Tuesday, July 18, 2006

Time Travelling Porridge Spheres

It is difficult to know what to write today. Stripped to its bare white bones I could just type: I am back.

Whilst at the Doctor Strange cryptic level, ‘I am back’ would do at a pinch as both literal truth and higher planes metaphor, it does seem insufficient after having been away for 10 nights.

Feeding a random sample of my Scottish sojourn journal entries into an online Burroughs cut-up generator to yield a stream-of-consciousness impression of the holiday yields:

Flying into remembered wounds. Bursting into harsh blue. Waterfalls with breakfast.
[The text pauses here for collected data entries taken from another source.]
theorem test_witness_PollCompletes :
    (testAcked 3).st = .idle ∧ (1 : Byte).toNat < (testAcked 3).cfg.nbus ∧
    (testAcked 3).answers = .ok 1 :: .ok 1 :: .ok 1 :: [] := by decide

/-- POLL, WRB, RDB: both acknowledges of the address byte. -/
theorem test_witness_WrbCompletes_RdbCompletes :
    (testAcked 4).st = .idle ∧ (1 : Byte).toNat < (testAcked 4).cfg.nbus ∧
    (testAcked 4).answers = .ok 1 :: .ok 1 :: .ok 1 :: .ok 1 :: [] ∧ (1 : Half).getLsbD 0 = true ∧
    { testIdle with answers := [.ok 1, .ok 0, .ok 1, .ok 1] }.answers = .ok 1 :: .ok 0 :: .ok 1 :: .ok 1 :: [] ∧
    (0 : Half).getLsbD 0 = false := by decide

/-- Acknowledged, and not: what the environment answers to a Write. -/
def testAck : Half := 1
def testNack : Half := 0

/-- An idle block with the answers `values` to come. -/
def testAnswers (values : List Half) : State := { testIdle with answers := oks values }

/-- Two bytes, the last not acknowledged and ackLast = 0. -/
theorem test_witness_WrmCompletes :
    let s := testAnswers [testNack, testAck, testAck, testAck, testNack, testNack]
    let bytes : List Byte := [0xAA, 0xBB]
    let vals := [testAck, testNack]
    s.st = .idle ∧ (1 : Byte).toNat < s.cfg.nbus ∧ s.len.toNat ≤ s.cfg.maxlen ∧ bytes.length = s.len.toNat ∧
    (∀ k (h : k < bytes.length), Memory.read s.buf k = some bytes[k]) ∧
    vals.length = bytes.length ∧ testAck.getLsbD 0 = true ∧
    (∀ k (h : k < vals.length), k + 1 < vals.length ∨ false = true → vals[k].getLsbD 0 = true) ∧
    s.answers = oks ([testNack, testAck, testAck] ++ vals ++ [testNack]) ++ [] := by decide

/-- The same with LEN = 0. -/
theorem test_witness_WrmCompletes_empty :
    let s := { testAcked 4 with len := 0 }
    s.st = .idle ∧ ([] : List Byte).length = s.len.toNat ∧
      s.answers = oks ([testAck, testAck, testAck] ++ [] ++ [testAck]) ++ [] := by decide

/-- The first byte not acknowledged; the last not acknowledged with ackLast = 1. -/
theorem test_witness_WrmStopsAtTheFirstNackedByte :
    let s := testAnswers [testAck, testAck, testAck, testNack, testAck]
    let r := testAnswers [testAck, testAck, testAck, testAck, testNack, testAck]
    s.st = .idle ∧ (1 : Byte).toNat < s.cfg.nbus ∧ s.len.toNat ≤ s.cfg.maxlen ∧ 0 + 1 < s.len.toNat ∧
    Memory.read s.buf 0 = some 0xAA ∧ Memory.read s.buf 1 = some 0xBB ∧ 1 < s.len.toNat ∧ testNack.getLsbD 0 = false ∧
    s.answers = oks ([testAck, testAck, testAck] ++ [] ++ [testNack, testAck]) ++ [] ∧
    r.answers = oks ([testAck, testAck, testAck] ++ [testAck] ++ [testNack, testAck]) ++ [] := by decide

/-- WRM and RDM, the address or the sub-address not acknowledged. -/
theorem test_witness_WrmRdmHeaderNackEndsTheCommand :
    (testAcked 4).st = .idle ∧ (1 : Byte).toNat < (testAcked 4).cfg.nbus ∧ (testAcked 4).len.toNat ≤ (testAcked 4).cfg.maxlen ∧
    ((Instr.rdm 1 0x44 0x84 = .wrm false 1 0x44 0x84 ∧ Kind.rdm = .wrm) ∨
      (Instr.rdm 1 0x44 0x84 = .rdm 1 0x44 0x84 ∧ Kind.rdm = .rdm ∧ false = false)) ∧
    ((Instr.wrm true 1 0x44 0x84 = .wrm true 1 0x44 0x84 ∧ Kind.wrm = .wrm) ∨
      (Instr.wrm true 1 0x44 0x84 = .rdm 1 0x44 0x84 ∧ Kind.wrm = .rdm ∧ true = false)) ∧
    { testIdle with answers := [.ok 1, .ok 0, .ok 1, .ok 1] }.answers = .ok 1 :: .ok 0 :: .ok 1 :: .ok 1 :: [] ∧
    { testIdle with answers := [.ok 1, .ok 1, .ok 0, .ok 1] }.answers = .ok 1 :: .ok 1 :: .ok 0 :: .ok 1 :: [] ∧
    (0 : Half).getLsbD 0 = false ∧ (1 : Half).getLsbD 0 = true := by decide

/-- Two bytes. -/
theorem test_witness_RdmCompletes :
    let s := testAcked 8
    s.st = .idle ∧ (1 : Byte).toNat < s.cfg.nbus ∧ s.len.toNat ≤ s.cfg.maxlen ∧ [testAck, testAck].length = s.len.toNat ∧
    testAck.getLsbD 0 = true ∧
    s.answers = oks ([testAck, testAck, testAck, testAck, testAck] ++ [testAck, testAck] ++ [testAck]) ++ [] := by decide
Fourth Reich invasion of the December cold mountain turrets. Inverlair not yet sucked by cash vampires of orbiting Disney castles. The fence sung with shadow history. Echelon spires disperse the fake culture of momentary tat. Enclosures of eager pine trees and Jedburghian Texans. The ears of Mr. and Mrs. Southwell. Smiling at future kisses. Ambitious hills permitting vegetable cravings. The peasant smoke lodge of junkie-style public schoolboys. Clan ghost music battles vicious sonic booms. Tourist forgotten standing stones. The industry of time travelling porridge spheres.

Whilst the above passages reads like nonsense and the last sentence demonstrates why cut-ups can be of limited practical value to a writer, I was planning proper entries, wordscapes and pictures relating to my trip.

However, I am now not sure if they will go up. Travel is often transforming and intensely personal, making it potentially boring to read about. It is just conceivable a few people might enjoy hearing about the Harry Potter viaduct, how to punch a fulmar, Eradour Distillery or my Tomb of Eagles dream, but at the moment I am not convinced the world needs a piece of ‘what I did on my holidays’ writing from me.